[Data section]
::::::::::

-- ==== Sys2Proof/Machine/Cone.lean ====
section
/-! DEFINITION. The samples in the library's formats, and the Cone: power, poles, anchor, dose, headroom, pre-bend timer and the safe operating
area (05 R127 to R150; 10 R280, R281). Currents are in 1/512 A (QI), voltages in 1/32,768 V (QV), powers in 1/512 W (QP), temperatures in
1/256 K (QT); each stage is rounded as the library's listings round it. -/
namespace Sys2Proof.Machine
open Sys2Proof

/-- The latest current sample in QI, rounded up; an OVR sample counts at converter full scale (04 R103; 05 R129; 10 R280). -/
def iQi (A : ChanSt) : Int := if A.iOvr then par A 0x05 else mulQ .up A.iWord.toInt (par A 0x04) 14

/-- The group bus voltage of a channel in QV (10 R280). -/
def gbusQv (s : State) (c : Nat) : Int :=
  mulQ .near ((tabGet ((0 : BitVec 16), false) s.gbus (c / 64)).1.toNat : Int) (par (s.chan c) 0x07) 8

/-- Vds in QV from the latest samples: V_GBUS less the shunt's drop less V_OUT (03 R76; 10 R280, block PRO). -/
def vdsQv (s : State) (c : Nat) (A : ChanSt) : Int :=
  sat24 (gbusQv s c - mulQ .near (iQi A) (par A 0x08) 17 - mulQ .near (A.vWord.toNat : Int) (par A 0x06) 8)

/-- The group bus voltage of a channel in µV. -/
def gbusUv (s : State) (c : Nat) : Nat := 1600 * (tabGet ((0 : BitVec 16), false) s.gbus (c / 64)).1.toNat

/-- A channel's record as its Cone role sees it: with the profile in its own cluster's active bank (01 R31; 05 R150). -/
def coneView (s : State) (c : Nat) : ChanSt := { s.chan c with prof := (s.chan c).coneProf }

/-- Transistor power of a tick in QP (05 R129; 10 R281, block POWER): Vds × I, and in Full and Good at least I² × RDS(on). Before a Cone's first
update there is no Tj_model, and RDS(on) counts as 0 (DESIGN CHOICE, log entry 164). -/
def powerOf (s : State) (c : Nat) : Nat :=
  let A := coneView s c
  let i : Int := min ((iQi A).natAbs : Int) 8388607
  let p1 := mulQ .up (max (vdsQv s c A) 0) i 15
  let p2 := mulQ .up (mulQ .up i (s.cone c).rHot 17) i 15
  match A.obs with
  | .full | .good => (max p1 p2).toNat
  | _ => p1.toNat

/-- RDS(on) at a junction temperature in QT, ohms in QF, rounded up (05 R129, R130). -/
def rHotOf (A : ChanSt) (tj : Int) : Nat :=
  qf (ceilDiv ((pRdsOn A : Int) * 2 ^ 23 * (2560000 + (pRdsTc A : Int) * (tj - 6400))) 256000000000).toNat

/-- Pole `i` of a Cone. -/
def coneP (K : ConeSt) (i : Nat) : PoleSt := if i = 0 then K.p1 else if i = 1 then K.p2 else K.p3

/-- Replace pole `i`. -/
def setConeP (K : ConeSt) (i : Nat) (p : PoleSt) : ConeSt :=
  if i = 0 then { K with p1 := p } else if i = 1 then { K with p2 := p } else { K with p3 := p }

/-- Apply an update to each pole. -/
def mapPoles (K : ConeSt) (f : Nat → PoleSt → PoleSt) : ConeSt := { K with p1 := f 0 K.p1, p2 := f 1 K.p2, p3 := f 2 K.p3 }

/-- θ1 + θ2 + θ3. -/
def thetaSum (K : ConeSt) : Int := K.p1.theta + K.p2.theta + K.p3.theta

/-- The energy of one tick into a pole (05 R131, 10 R272). -/
def poleTick (p : Nat) (P : PoleSt) : PoleSt := { P with energy := P.energy + ceilNat p 64, runMax := max P.runMax p }

/-- Integrate a pole over the `l` ticks of the interval just completed (05 R127; 10 R273), with its term of E_INT over the same interval
(05 R139). -/
def poleStep (A : ChanSt) (i l : Nat) (packed : Bool) (P : PoleSt) : PoleSt :=
  let own := decide (l = poleDelta A i)
  let pbar := ceilNat (P.energy * 64) l
  let a := (poleWord A i (if own then 0 else 2)).toNat
  let b := (poleWord A i (if own then 1 else 3)).toNat
  { theta := sat24 (ceilDiv (P.theta * a) (2 ^ 23) + ceilDiv ((pbar * b : Nat) : Int) (2 ^ 17))
    eInt := sat24 ((ceilNat (P.runMax * poleC A i l) (2 ^ 17) : Nat) : Int)
    energy := 0, runMax := 0, lastPacked := packed }

/-- Integrate a pole when its interval has elapsed at tick `t` (05 R131, 10 R273). -/
def poleDue (A : ChanSt) (t i : Nat) (packed : Bool) (P : PoleSt) : PoleSt :=
  let d := poleDelta A i
  let leff := if packed then max d 4 else d
  if t % leff ≠ 0 then P else poleStep A i (if d < 4 ∧ P.lastPacked then 4 else if d < 4 ∧ packed ∧ !P.lastPacked then d else leff) packed P

/-- A pole at the steady state of a power (05 R148): θ_i = RTH_i × P, rounded up. The ticks of its running interval that lie before the start
count with that power, so that its first integration finds a whole interval (DESIGN CHOICE, log entry 165). -/
def poleSteady (A : ChanSt) (p t : Nat) (packed : Bool) (i : Nat) (P : PoleSt) : PoleSt :=
  let leff := if packed then max (poleDelta A i) 4 else poleDelta A i
  { P with theta := sat24 ((ceilNat (pRth A i * p) 20000 : Nat) : Int)
           energy := t % leff * ceilNat p 64, runMax := if t % leff = 0 then 0 else p, lastPacked := packed }

/-- A Cone that starts without model state at tick `t` (05 R148). Only a sensor's first valid sample places T_base. -/
def coneInit (A : ChanSt) (t : Nat) (packed : Bool) (K : ConeSt) : ConeSt :=
  let K := mapPoles K (poleSteady A K.lastP t packed)
  { K with init := true, tBase := 256 * pTRefFix A, rErr := if pTsnsMode A = 0 then 0 else 64 * pErrLimit A,
           anchored := false, first := decide (pTsnsMode A ≠ 0), preRun := false, preTicks := 0, peakD := -8388608 }

/-- The latest TSNS sample in QT, and whether it is valid (05 R137): no OVR, and −55 to +200 °C. -/
def tsnsQt (A : ChanSt) : Int := 2 * A.tsnsWord.toInt
def tsnsValid (A : ChanSt) : Bool := !A.tsnsOvr && decide (-14080 ≤ tsnsQt A) && decide (tsnsQt A ≤ 51200)

/-- The residual of a TSNS sample (05 R135). -/
def tsnsResidual (A : ChanSt) (K : ConeSt) : Int := tsnsQt A - K.tBase - floorDiv ((pSnsWeight A : Int) * K.p3.theta) 256

/-- One valid TSNS sample anchors the model (05 R135), the first after a start places T_base (05 R148); divergence is counted (05 R136). -/
def anchorStep (A : ChanSt) (K : ConeSt) : ConeSt :=
  let r := tsnsResidual A K
  if K.first then { K with first := false, anchored := true, tBase := sat24 (K.tBase + r), resid := r }
  else
    let high := decide (64 * pErrLimit A < r.natAbs)
    { K with
      anchored := true, resid := r
      tBase := sat24 (if 0 < r then K.tBase + r else K.tBase + ceilDiv r 16)
      rErr := max r (ceilDiv (15 * K.rErr) 16)
      divHigh := if high then min 8 (K.divHigh + 1) else 0
      divLow := if high then 0 else min 8 (K.divLow + 1) }

/-- While a TSNS fault exists, T_base and R_ERR are held and ANCHORED is clear (05 R137). Its samples are no consecutive samples of R136. -/
def faultHold (A : ChanSt) (K : ConeSt) : ConeSt :=
  { K with tBase := max K.tBase (256 * pTRefFix A), rErr := max K.rErr (64 * pErrLimit A), anchored := false, divHigh := 0, divLow := 0 }

/-- A TSNS fault begins: kind 0 an OVR, 1 out of range, 2 no sample for 10 ms (05 R137, 17 R464). -/
def startTsnsFault (s : State) (c kind : Nat) : State :=
  if (s.cone c).tsnsFault then s
  else
    let s := s.updCone c fun K => faultHold (coneView s c) { K with tsnsFault := true, tsnsGood := 0, faultCount := satInc16 K.faultCount }
    raiseError s 0x207 (srcChan c) (chanDetail s c (kind * 2 ^ 24 + (s.chan c).tsnsWord.toNat))

/-- A channel without a sensor has T_base at T_REF_FIX, no anchor and no TSNS fault (05 R134, R141). -/
def noSensor (s : State) (c : Nat) : State :=
  let was := (s.cone c).tsnsFault
  let s := s.updCone c fun K => { K with
    tBase := 256 * pTRefFix (coneView s c), rErr := 0, tsnsNew := false, anchored := false, first := false, tsnsFault := false, tsnsGood := 0 }
  if was then clearError s 0x207 (srcChan c) else s

/-- The anchor step of an update (05 R132 step 3, R134, R135, R137). The eighth consecutive valid sample ends a fault and anchors; when it is
the first valid sample since the start, it places T_base as R148 says (DESIGN CHOICE, log entry 166). -/
def anchorUpdate (s : State) (c : Nat) : State :=
  let A := coneView s c
  let K := s.cone c
  if pTsnsMode A = 0 then noSensor s c
  else if !K.tsnsNew then (if K.tsnsFault then s.updCone c (faultHold A) else s)
  else
    let s := s.updCone c fun K => { K with tsnsNew := false }
    if !tsnsValid A then
      let s := startTsnsFault s c (if A.tsnsOvr then 0 else 1)
      s.updCone c fun K => faultHold A { K with tsnsGood := 0 }
    else if K.tsnsFault && decide (K.tsnsGood < 7) then s.updCone c fun K => faultHold A { K with tsnsGood := K.tsnsGood + 1 }
    else if K.tsnsFault then s.updCone c fun K => anchorStep A { K with tsnsFault := false, tsnsGood := 8 }
    else s.updCone c (anchorStep A)

/-- D (05 R139), E_INT being the sum of the poles' terms. -/
def doseOf (A : ChanSt) (K : ConeSt) : Int :=
  K.tBase + ceilDiv ((100 + pModelUnc A : Nat) * thetaSum K) 100 + K.rErr + K.eInt

/-- H_T (05 R140; 10 R281, block HEAD), rounded down. -/
def headTemp (A : ChanSt) (K : ConeSt) : Int :=
  mulQ .down (256 * (pTjBend A : Int) - K.tBase - K.rErr - K.eInt) (par A 0x41) 23 - thetaSum K

/-- A column of the SOA table at a voltage in QV, rounded down (05 R143; 10 R281): DERATE / 256 in QF from word 0x48 on, IMAX in QI from 0x58. -/
def soaAt (A : ChanSt) (base : Nat) (v : Int) : Int :=
  (pwlVal (.lin .down) (fun j => par A (base + 2 * j)) (fun j => paramWord A [] (base + 2 * j + 1)) (max v 0)).toInt

/-- I_CONE in 1/32 A at a voltage in QV, rounded down, from the model's present state (05 R140, R141; 10 R281, block HEAD). -/
def iConeAt (A : ChanSt) (K : ConeSt) (vds : Int) : Nat :=
  let power := mulQ .down (mulQ .down (max K.hT 0) (par A 0x42) 12) (soaAt A 0x48 vds) 23
  let i := min (divQ .down power (max (max vds 0) (par A 0x43)) 15) (soaAt A 0x58 vds)
  min (floorDiv i 16).toNat 0xFFFF

/-- Whether the current exceeds IMAX at the present Vds (05 R144). -/
def aboveImax (s : State) (c : Nat) : Bool :=
  let A := coneView s c
  decide (soaAt A 0x58 (vdsQv s c A) < (iQi A).natAbs)

/-- Fields of the headroom word (05 R141). -/
def hdDose (w : BitVec 32) : Bool := bitOf w 31
def hdSoa (w : BitVec 32) : Bool := bitOf w 30
def hdWarnBend (w : BitVec 32) : Bool := bitOf w 29
def hdWarn (w : BitVec 32) : Bool := bitOf w 28
def hdFresh (w : BitVec 32) : Bool := bitOf w 26
def hdCone (w : BitVec 32) : Nat := fld w 0 16

/-- The headroom word of an update (05 R141). BEND_WARN stands from its step until the pre-bend timer clears. -/
def headOf (A : ChanSt) (K : ConeSt) (vds : Int) : BitVec 32 :=
  BitVec.ofNat 32 (b2n (decide (256 * (pTjBend A : Int) ≤ K.dose)) * 2 ^ 31 + b2n (decide (pSoaHold A ≤ K.soaCount) && hdSoa K.head) * 2 ^ 30 +
    b2n (K.preRun && hdWarnBend K.head) * 2 ^ 29 + b2n K.preRun * 2 ^ 28 + b2n K.anchored * 2 ^ 27 + 2 ^ 26 + iConeAt A K vds)

/-- The pre-bend timer of an update (05 R145), `dt` ticks after the previous one: EV_CONE_WARN at its start, EV_CONE_WARN_END at its end. -/
def preBend (s : State) (c dt : Nat) : State :=
  let A := coneView s c
  let K := s.cone c
  if K.preRun then
    if K.dose ≤ 256 * ((pTjWarn A : Int) - 2) then
      let s := s.updCone c fun K => { K with preRun := false, preStarted := false, preTicks := 0 }
      sitterEvent s c 0x1108 [(32, (BitVec.ofInt 32 K.dose).toNat), (32, (K.preTicks + dt) / 4)]
    else s.updCone c fun K => { K with preTicks := K.preTicks + dt, preStarted := false }
  else if 256 * (pTjWarn A : Int) < K.dose then
    let s := s.updCone c fun K => { K with preRun := true, preStarted := true, preTicks := 0 }
    sitterEvent s c 0x1107 [(32, (BitVec.ofInt 32 K.dose).toNat), (8, pTjWarn A)]
  else s.updCone c fun K => { K with preStarted := false }

/-- One Cone update at tick `t`, in the order of 05 R132. -/
def coneUpdateAt (s : State) (c t : Nat) (packed : Bool) : State :=
  let A := coneView s c
  let dt := t - (s.cone c).lastTick
  let s := s.updCone c fun K => if K.init then mapPoles K (fun i P => poleDue A t i packed P) else coneInit A t packed K
  let s := anchorUpdate s c
  let s := s.updCone c fun K =>
    let K := { K with eInt := sat24 (K.p1.eInt + K.p2.eInt + K.p3.eInt) }
    let d := sat24 (doseOf A K)
    { K with dose := d, peakD := max K.peakD d, hT := sat24 (headTemp A K), rHot := rHotOf A (K.tBase + thetaSum K)
             soaCount := if aboveImax s c then min 256 (K.soaCount + 1) else 0 }
  let s := preBend s c dt
  let v := vdsQv s c A
  s.updCone c fun K => { K with headOld := K.head, head := headOf A K v, headTick := t, lastTick := t }

/-- CONE_UPDATE: one update of a hosted Cone of the library schedule (a custom schedule updates in its engine's tick), once in a tick, and in packed service only in ticks whose number is a multiple of 4
(05 R131, R142). Without model state it waits for Draw and the first tick that has a sample
(05 R148). -/
def coneUpdate (c : Chan) (s : State) : State :=
  let A := coneView s c
  match A.cone with
  | none => s
  | some e =>
    let t := clusterTickOf s e
    let packed := (s.engine e).packed
    let K := s.cone c
    let starts := K.sampled && (decide (512 ≤ c.val) || (s.hearth (hOf c)).released)
    if A.prof.isEmpty || !libSched A || (K.init && decide (K.lastTick = t)) || (!K.init && !starts) || (packed && decide (t % 4 ≠ 0)) then s
    else relatch (coneUpdateAt s c t packed) c e t

def execConeUpdate (c : Chan) (s : State) : Host.Outcome State Fault Refusal := .next (coneUpdate c s)

/-- PREBEND_WARN_TIME: the running pre-bend timer reaches WARN_TIME, so BEND_WARN is set (05 R145). -/
def prebendWarnTime (c : Chan) (s : State) : State :=
  let A := coneView s c
  let K := s.cone c
  if K.preRun && decide (pWarnTime A ≠ 0) && decide (4000 * pWarnTime A ≤ K.preTicks) then
    s.updCone c fun K => { K with head := K.head ||| BitVec.ofNat 32 (2 ^ 29) }
  else s

def execPrebendWarnTime (c : Chan) (s : State) : Host.Outcome State Fault Refusal := .next (prebendWarnTime c s)

/-- SOA_PERSISTENCE: the current has exceeded IMAX in SOA_HOLD consecutive updates, so BEND_SOA is set (05 R144). -/
def soaPersistence (c : Chan) (s : State) : State :=
  let A := coneView s c
  if (s.cone c).init && decide (0 < (s.cone c).soaCount) && decide (pSoaHold A ≤ (s.cone c).soaCount) then
    s.updCone c fun K => { K with head := K.head ||| BitVec.ofNat 32 (2 ^ 30) }
  else s

def execSoaPersistence (c : Chan) (s : State) : Host.Outcome State Fault Refusal := .next (soaPersistence c s)

/-- TSNS_TIMEOUT: no TSNS sample for 10 ms, 40,000 ticks, while TSNS_MODE is not 0 (05 R137). -/
def tsnsTimeout (c : Chan) (s : State) : State :=
  if (s.cone c).init && decide (pTsnsMode (coneView s c) ≠ 0) && decide (40000 ≤ (s.cone c).tsnsAge) then startTsnsFault s c 2 else s

def execTsnsTimeout (c : Chan) (s : State) : Host.Outcome State Fault Refusal := .next (tsnsTimeout c s)

/-- TSNS_FAULT_END: the eighth consecutive valid sample has ended the fault (05 R137), so the present bit of its error clears. -/
def tsnsFaultEnd (c : Chan) (s : State) : State :=
  if !(s.cone c).tsnsFault && decide ((s.cone c).tsnsGood = 8) then
    clearError (s.updCone c fun K => { K with tsnsGood := 0 }) 0x207 (srcChan c)
  else s

def execTsnsFaultEnd (c : Chan) (s : State) : Host.Outcome State Fault Refusal := .next (tsnsFaultEnd c s)

/-- CONE_DIVERGENCE: |r| has exceeded ERR_LIMIT on 8 consecutive samples; or, while the error is present, has stayed within it on 8
(05 R136). -/
def coneDivergence (c : Chan) (s : State) : State :=
  let K := s.cone c
  if !K.diverged && decide (8 ≤ K.divHigh) then
    let s := s.updCone c fun K => { K with diverged := true, divCount := satInc16 K.divCount }
    raiseError s 0x206 (srcChan c) (chanDetail s c (BitVec.ofInt 32 K.resid).toNat)
  else if K.diverged && decide (8 ≤ K.divLow) then
    clearError (s.updCone c fun K => { K with diverged := false }) 0x206 (srcChan c)
  else s

def execConeDivergence (c : Chan) (s : State) : Host.Outcome State Fault Refusal := .next (coneDivergence c s)

end Sys2Proof.Machine
end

::::::::::

[Exercise brief] Return the entries above unchanged, starting at the first line and stopping after the line with "the safe operating".

[Solution to the problem]
-- ==== Sys2Proof/Machine/Cone.lean ====
section
/-! DEFINITION. The samples in the library's formats, and the Cone: power, poles, anchor, dose, headroom, pre-bend timer and the safe operating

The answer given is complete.